I'm updating to the same Arduino IDE version now to see if that makes a difference. We're already on the same core & library version it seems. If that does not help, I'll check in Ubuntu.

maxgerhardt commented 2 years ago

I have a clean install of Ubuntu 20.04 in a virtual machine, Arduino IDE 1.8.16, ArduinoCore-mbed 2.5.2 and all the needed latest libraries installed via the Arduino IDE library manager, and it still fails the same way as it did on Windows.

grafik

grafik

I cannot get this to work.

maxgerhardt commented 2 years ago

The Timezone_Generic code attempts to open a filesystem on the Pico. Do I have to use any special tool to initialize that filesystem?

khoih-prog commented 2 years ago

The Timezone_Generic code attempts to open a filesystem on the Pico. Do I have to use any special tool to initialize that filesystem?

Timezone_Generic relies on RP2040 LittleFS as mentioned in Currently Supported Storage

The library to use for mbed core is LittleFS_Mbed_RP2040

Still has some bug in the core for Nano_RP2040_Connect as in Important Notes and RP2040 Connect board has faulty components in newest purchase #318

But OK for RP2040

khoih-prog commented 2 years ago

That's the reason why no crash if using EarlePhilhower instead of ArduinoCore-Mbed core

maxgerhardt commented 2 years ago

Using the LittleFS_Test.ino sketch I just get


Start LittleFS_Test on RaspberryPi Pico
LittleFS_Mbed_RP2040 v1.0.2
[LFS] LittleFS size (KB) = 64
[LFS] LittleFS Mount Fail
[LFS] Formatting... 

followed by a crash (LED is blinking in a rapid pattern again, indicating it landed in mbed_die() after a crash).

So it looks like indeed the crash happens in the LittleFS logic.

My flash chip has the following markings on it

grafik

Which seem to read "1P033 00148S"(?). So it's definitely not an ILS chip that causes the known problem, the reference flash chip has a big "ILS" on it.

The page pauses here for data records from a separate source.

-- ==== Sys2Proof/Machine/State.lean ====
section
/-!
DEFINITION. The state of the block: every piece of state the spec names (INVENTORY.md, State), as plain data.
Tables are sparse maps in canonical form (`SMap`). `free` and `outbound` are the model's own fields
(notes/assumptions/5.md, notes/assumptions/6.md).
-/
set_option autoImplicit false

namespace Sys2Proof.Machine

/-! ### Reasons to stop -/

/-- No command of the block faults: a block has no exception entry and every event has an effect. -/
inductive Fault where
  /-- Raised by no command of this model. Safe: the machine would stop. -/
  | none
  deriving DecidableEq, Repr

/-- The only refusal there is room for. -/
inductive Refusal where
  /-- A command without a meaning, named by its mnemonic. Safe: the machine stops there. -/
  | notModelled (mnemonic : String)
  deriving DecidableEq, Repr

/-! ### Registers of the pages -/

/-- The access types of Table 0.6. -/
inductive Access where
  | ro | rw | rwl | w1c | wo
  deriving DecidableEq, Repr

/-- One register field: BAR0 offset, lowest bit, width, reset value, access type. -/
structure Field where
  off   : Nat
  lo    : Nat
  width : Nat
  reset : Nat
  acc   : Access
  deriving DecidableEq, Repr

/-- The common header of one page or yard block (Table 20.2). `detail` is STATE[31:4]. -/
structure Hdr where
  enable  : Bool := false
  st      : Nat := 0
  detail  : Nat := 0
  intStat : Nat := 0
  intEn   : Nat := 0
  errCode : Nat := 0
  errInfo : Nat := 0
  lock    : Bool := false
  deriving DecidableEq, Repr

/-! ### Sheaves (R87 to R124) -/

/-- Where a derived key in an accumulator came from (R158). -/
structure Origin where
  pair   : Nat
  serial : Nat
  tdes   : Bool
  deriving DecidableEq, Repr

/-- The algorithm of a key that an accumulator holds (R97, R117). -/
inductive KAlg where
  | none | aes | tdes | hmac
  deriving DecidableEq, Repr

/-- An accumulator: value, attributes, and the key state that KEY brings (R97). `usage` is the usage code, or
none where no port accepts the key. -/
structure Acc where
  val    : Quad := 0
  ext    : Quad := 0
  sealed : Bool := false
  key    : Bool := false
  alg    : KAlg := .none
  len    : Nat := 0
  usage  : Option Nat := none
  org    : Option Origin := none
  deriving DecidableEq, Repr

/-- The flags (Table 3.3). -/
structure Flags where
  n : Bool := false
  z : Bool := false
  c : Bool := false
  v : Bool := false
  m : Bool := false
  deriving DecidableEq, Repr

/-- One register write. A flag write names the flags it changes. -/
inductive RegWrite where
  | d (r : Fin 16) (v : Word)
  | a (r : Fin 8) (v : Word)
  | q (r : Fin 4) (v : Acc)
  | qclr (r : Fin 4)
  | fl (n z c v m : Option Bool)
  deriving DecidableEq, Repr

/-- A register write that falls due in a later cycle (R108). -/
structure PendWrite where
  due : Nat
  w   : RegWrite
  deriving DecidableEq, Repr

/-- The registers of one executor. `cyc` is the Sheave cycle, counted from the tick, in which the next instruction
issues; `pend` holds the delayed writes in due order. -/
structure Cpu where
  pc   : Word := 0
  cyc  : Nat := 0
  a    : Vector Word 8 := Vector.replicate 8 0
  d    : Vector Word 16 := Vector.replicate 16 0
  q    : Vector Acc 4 := Vector.replicate 4 {}
  fl   : Flags := {}
  pend : List PendWrite := []
  deriving DecidableEq, Repr

/-- Whether a logical Sheave runs, and why not. -/
inductive RunState where
  | idle | running | halted | carried | faulted
  deriving DecidableEq, Repr

/-- A check value: its fabric result time, width, and whether sealed input was absorbed. -/
structure CvuOut where
  r   : Nat
  val : Nat
  w   : Nat
  sec : Bool
  deriving DecidableEq, Repr

/-- Result registers that a delivered result writes, from the Sheave cycle in which it is readable (R114). -/
structure PortDue where
  cyc : Nat
  q   : List (Nat × Acc)
  w   : List (Nat × Word)
  deriving DecidableEq, Repr

/-- The port interface of one logical Sheave (R112, R584): staged and result registers by their offset in the
port window, words and accumulators. A listed `dataq` is staged and not yet absorbed (R585). -/
structure PortIf where
  w     : SMap Word := []
  q     : SMap Acc := []
  dataq : Option Acc := none
  /-- Delivered results in the order of their delivery, those not yet readable included. -/
  due   : List PortDue := []
  /-- The results of the CVU's FOLDs, newest first (R585). -/
  cvu    : List CvuOut := []
  /-- The GHASH Y states (R128), newest first, with their fabric result times, and the Sheave cycle of the last X
  (Table 3.12). -/
  gh     : List (Nat × Quad) := []
  ghLast : Option Nat := none
  deriving DecidableEq, Repr

/-- One logical Sheave. `slot` and `item` name what it runs; `stop` is the Sheave cycle at which the EGRESS window
of the slot starts. -/
structure Sheave where
  run  : RunState := .idle
  cpu  : Cpu := {}
  slot : Nat := 0
  item : Nat := 0
  stop : Nat := 0
  port : PortIf := {}
  deriving DecidableEq, Repr

/-- Where a load of Naris puts what it reads. -/
inductive LoadTo where
  | d (r : Fin 16) (sx : Bool)
  | a (r : Fin 8)
  | q (r : Fin 4)
  deriving DecidableEq, Repr

/-- Naris: the registers, the system registers of Table 3.16, and whether it waits (R124). -/
structure NarisSt where
  cpu     : Cpu := {}
  status  : Nat := 0
  epc     : Word := 0
  cause   : Word := 0
  vbase   : Word := 0x100
  nwin    : Nat := 0
  waiting : Bool := false
  /-- A load of a flash bank under program or erase, which waits until the operation ends (R452): flash address, size, target. -/
  load    : Option (Nat × Nat × LoadTo) := none
  /-- Cycles that waits and memory accesses have taken beside those that `cpu.cyc` counts; `lag` tells that some have passed
  since SR_CYCLE was read last (notes/assumptions/73.md). -/
  spent   : Nat := 0
  lag     : Bool := false
  /-- A pending interrupt that NARIS_INTERRUPT has not yet taken. -/
  irq     : Bool := false
  deriving DecidableEq, Repr

/-! ### Unit results in flight (R113 to R115, R150) -/

/-- The units whose results arrive by a command of their own. -/
inductive UnitKind where
  | cipher | keccak | sha2 | cleat | bne | pu
  deriving DecidableEq, Repr

/-- What the sequencer tags a port grant with (R150), and whom the result serves. -/
structure Tag where
  y     : Nat := 0
  l     : Nat := 0
  slot  : Nat := 0
  gen   : Nat := 0
  epoch : Nat := 0
  item  : Nat := 0
  part  : Nat := 0
  cls   : Nat := 0
  deriving DecidableEq, Repr

/-- A write to an operand slot at the result time of a BNE command (R192). -/
structure SlotOut where
  slot : Nat
  val  : Nat
  sec  : Bool
  link : Option Nat
  deriving DecidableEq, Repr

/-- A write of bytes into yard memory at the result time. -/
structure BufOut where
  addr  : Nat
  bytes : List Byte
  deriving DecidableEq, Repr

/-- A KSTORE or PKSTORE that runs (R266, R270): KMODE, template, material, HANDLE, buffer offset of its output, whether
the conditions of Table 8.6 hold, and whether its draw was refused. -/
structure KReq where
  mode   : Nat
  tmpl   : List Byte
  mat    : List Byte
  handle : Nat
  out    : Nat
  ok     : Bool
  rng    : Bool
  deriving DecidableEq, Repr

/-- What a PU cluster holds for an item (R230). -/
inductive PuHeld where
  | none
  | mldsaSeed (xi tr : List Byte)
  | mldsaPub (pk : List Byte)
  | mlkemSeed (dz : List Byte)
  | mlkemK (k : List Byte)
  | sign (xi tr mu rnd : List Byte) (iter : Nat)
  deriving DecidableEq, Repr

/-- A unit operation that has started and whose result has not been delivered. -/
structure Flight where
  kind   : UnitKind
  logic  : Nat
  phys   : List Nat := []
  tag    : Tag
  start  : Nat
  stop   : Nat
  r      : Nat
  /-- Port registers that the result writes. -/
  q      : List (Nat × Acc) := []
  w      : List (Nat × Word) := []
  /-- Accumulator that a QKEY fills. -/
  qd     : Option (Fin 4 × Acc) := none
  /-- Status codes that the result reports (R118). -/
  latch  : List Nat := []
  /-- Start times of the blocks of a cipher operation (R115). -/
  starts : List Nat := []
  /-- Local address and length of the message of a hash (R172). -/
  src    : Option (Nat × Nat) := none
  /-- BNE and PU results: operand slots, buffer bytes, status code. -/
  slots  : List SlotOut := []
  bufs   : List BufOut := []
  code   : Nat := 0
  kreq   : Option KReq := none
  /-- The held state that a PU result leaves (R230). -/
  held   : Option PuHeld := none
  /-- What the result time evaluates: the handle and USE of a QKEY. -/
  args   : List Nat := []
  deriving DecidableEq, Repr

/-- An open MAC chain of one slot on one pair (R164, R165). -/
structure MacChain where
  mode : Nat
  key  : Acc
  cv   : List Byte
  k1   : List Byte
  k2   : List Byte
  /-- Opened in a way that R165 lists: every operation of the chain reports it. -/
  bad  : Bool
  /-- An operation under another key, or one without masks, has left no value to go on with (R163, R165). -/
  spoilt : Bool
  deriving DecidableEq, Repr

/-! ### Yards and spares (R125 to R154) -/

/-- A requested Sheave swap (Table 4.6, SWAP_STAT). -/
structure Swap where
  pending   : Bool := false
  preloaded : Bool := false
  auto      : Bool := false
  retire    : Bool := false
  lsheave   : Nat := 0
  frm       : Nat := 0
  dst        : Nat := 0
  cause     : Nat := 0
  deriving DecidableEq, Repr

/-- One yard. `map` lists the physical Sheaves of logical 0 to 15 where they differ from the reset map; `aging` is the tick and the
Sheave of the last measurement (R138). -/
structure Yard where
  map     : SMap Nat := []
  spare   : Option Nat := some 16
  retired : List Nat := []
  gen     : Nat := 0
  swap    : Swap := {}
  waiting : List Nat := []
  faultFrames : SMap (List Nat) := []
  ueFrames : List Nat := []
  aging   : Option (Nat × Nat) := none
  deriving DecidableEq, Repr

/-- A requested pool-unit swap (Table 4.8, POOL_STAT). -/
structure PoolSwap where
  pending : Bool := false
  blocking : Bool := false
  auto    : Bool := false
  lunit   : Nat := 0
  frm     : Nat := 0
  dst      : Nat := 0
  cause   : Nat := 0
  deriving DecidableEq, Repr

/-- One pool of Table 2.9 kinds 0 to 3. -/
structure Pool where
  map     : SMap Nat := []
  spares  : List Nat := []
  retired : List Nat := []
  swap    : PoolSwap := {}
  waiting : List Nat := []
  faultFrames : SMap (List Nat) := []
  deriving DecidableEq, Repr
/-! ### The rig (R38 to R51) -/

/-- A reservation record (Table 2.8). -/
structure Resv where
  kind    : Nat
  first   : Nat
  countM1 : Nat
  start   : Nat
  stop    : Nat
  deriving DecidableEq, Repr

/-- A valid slot map entry (Table 2.7) with its reservation records. -/
structure SlotEnt where
  lsheave : Nat
  cls     : Nat
  start   : Nat
  stop    : Nat
  bufA    : Nat
  bufB    : Nat
  resv    : List Resv
  deriving DecidableEq, Repr

/-- A class table entry whose PRESENT bit is 1 (Table 2.6). -/
structure ClassEnt where
  carry  : Bool
  input  : Bool
  output : Bool
  carryLimit  : Nat
  defDeadline : Nat
  entry   : Nat
  bufLen  : Nat
  maxIn   : Nat
  maxOut  : Nat
  cycles  : Nat
  service : Nat
  deriving DecidableEq, Repr

/-- A TABLES record (Table 2.5): kind, yard, byte offset, data. -/
structure TableRec where
  kind : Nat
  yard : Nat
  off  : Nat
  data : List Byte
  deriving DecidableEq, Repr

/-- A checked rig: what its image gives the device. Slots are keyed by yard × 64 + slot; `imageOf` gives the image
number plus 1 of yard × 16 + logical Sheave. -/
structure Rig where
  frameLen   : Nat := 0
  rigId      : Nat := 0
  version    : Nat := 0
  hash       : List Byte := []
  loadFrames : Nat := 1
  slots      : SMap (Option SlotEnt) := []
  classes    : SMap (Option ClassEnt) := []
  imageOf    : SMap Nat := []
  images     : List (List Byte) := []
  tables     : List TableRec := []
  /-- The microprograms of BNE_MICRO and of PU_MICRO. -/
  bneMicro   : List (List Byte) := []
  puMicro    : List (List Byte) := []
  deriving DecidableEq, Repr

/-- Staging, the rig in effect and a load in progress (R47 to R51). -/
structure RigSt where
  eff      : Option Rig := none
  effSrc   : Nat := 0
  /-- A rig whose load has ended and that waits for its guard. -/
  ready    : Option (Nat × Rig) := none
  /-- A load falls due: boot step 9 or an entry to a mode that runs a rig (R49). -/
  due      : Bool := false
  /-- A load in progress: source slot and the rig. -/
  loading  : Option (Nat × Rig) := none
  /-- A staging in progress: source slot, the rig where its checks pass, ERR_CODE and ERR_INFO where one fails. -/
  staging  : Option (Nat × Option Rig × Nat × Nat) := none
  staged   : Option (Nat × Rig) := none
  deriving DecidableEq, Repr

/-! ### Frames and items (R31 to R86) -/

/-- The frame timer. `no` is FRAME_NO, `hwm` is FRAME_HWM of the always-on domain, `ticks` counts the ticks that
every count of frames counts (R35), `cycle` is the fabric cycle of the last event placed in the frame. -/
structure FrameSt where
  running : Bool := false
  no      : Nat := 0
  hwm     : Nat := 0
  ticks   : Nat := 0
  cycle   : Nat := 0
  len     : Nat := 0
  first   : Bool := true
  load    : Option Nat := none
  /-- The number of the frame before. -/
  prev    : Nat := 0
  noRef   : Nat := 0
  /-- The step to the reference phase is no longer possible: it has been made, or a rig has taken effect (R78). -/
  stepped : Bool := false
  deriving DecidableEq, Repr

/-- Where an item is (R55 to R75). Slots are numbered yard × 64 + slot; the flag selects message buffer B. -/
inductive Place where
  | waiting
  | bound (slot : Nat) (bufB : Bool)
  | running (slot : Nat) (bufB : Bool)
  | parked (slot : Nat) (bufB : Bool)
  deriving DecidableEq, Repr

/-- A posted result (R119). -/
structure Posted where
  status : Nat
  len    : Nat
  result : List Byte
  deriving DecidableEq, Repr

/-- One item of the in-flight table. `f` is the tick count of the frame in which its entry was accepted; faults
carry the fabric time at which they were detected. -/
structure Item where
  id      : Nat
  part    : Nat
  ring    : Nat
  index   : Nat
  desc    : List Word
  cls     : Nat
  f       : Nat
  place   : Place := .waiting
  inDone  : Bool := false
  frameNo : Nat := 0
  frames  : Nat := 0
  carriedNow : Bool := false
  carriedEver : Bool := false
  posted  : Option Posted := none
  /-- The status latch of R118: a time in quarters of a fabric cycle and a status. -/
  latch   : Option (Nat × Nat) := none
  sfault  : Option (Nat × List Byte) := none
  ufault  : Option (Nat × List Byte) := none
  outstanding : Bool := false
  spoiled : List Nat := []
  /-- Operand slots that commands of the item wrote (R220). -/
  wrote   : List Nat := []
  /-- The item holds a write whose twin acknowledgement is outstanding (R276). -/
  mirrorWait : List Nat := []
  /-- A write of the item will not be acknowledged (R276, R396). -/
  unmirrored : Bool := false
  deriving DecidableEq, Repr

khoih-prog commented 2 years ago

This is really strange,

I just tested and OK with my board. I'm afraid there is some issue with your RP2040 with recent component shortage, quality + QC

Start LittleFS_Test on RaspberryPi Pico
LittleFS_Mbed_RP2040 v1.0.2
[LFS] LittleFS size (KB) = 64
[LFS] LittleFS Mount OK
====================================================
Writing file: /littlefs/hello1.txt => Open OK
* Writing OK
====================================================
Reading file: /littlefs/hello1.txt => Open OK
Hello from RaspberryPi Pico
====================================================
Appending file: /littlefs/hello1.txt => Open OK
* Appending OK
====================================================
Reading file: /littlefs/hello1.txt => Open OK
Hello from RaspberryPi Pico
Hello from RaspberryPi Pico
====================================================
Renaming file: /littlefs/hello1.txt to: /littlefs/hello2.txt => OK
====================================================
readCharsFromFile: /littlefs/hello2.txt => Open OK
Hello from RaspberryPi Pico
Hello from RaspberryPi Pico
====================================================
Deleting file: /littlefs/hello2.txt => OK
====================================================
Reading file: /littlefs/hello2.txt => Open Failed
====================================================
Testing file I/O with: /littlefs/hello1.txt => Open OK
- writing

16 Kbytes written in (ms) 236
====================================================
- reading

16 Kbytes read in (ms) 5
====================================================
Testing file I/O with: /littlefs/hello2.txt => Open OK
- writing

16 Kbytes written in (ms) 246
====================================================
- reading

16 Kbytes read in (ms) 6
====================================================
Deleting file: /littlefs/hello1.txt => OK
====================================================
Deleting file: /littlefs/hello2.txt => OK
====================================================

Test complete

Can you try LittleFS to verify the Flash is OK or some new bug of the core ???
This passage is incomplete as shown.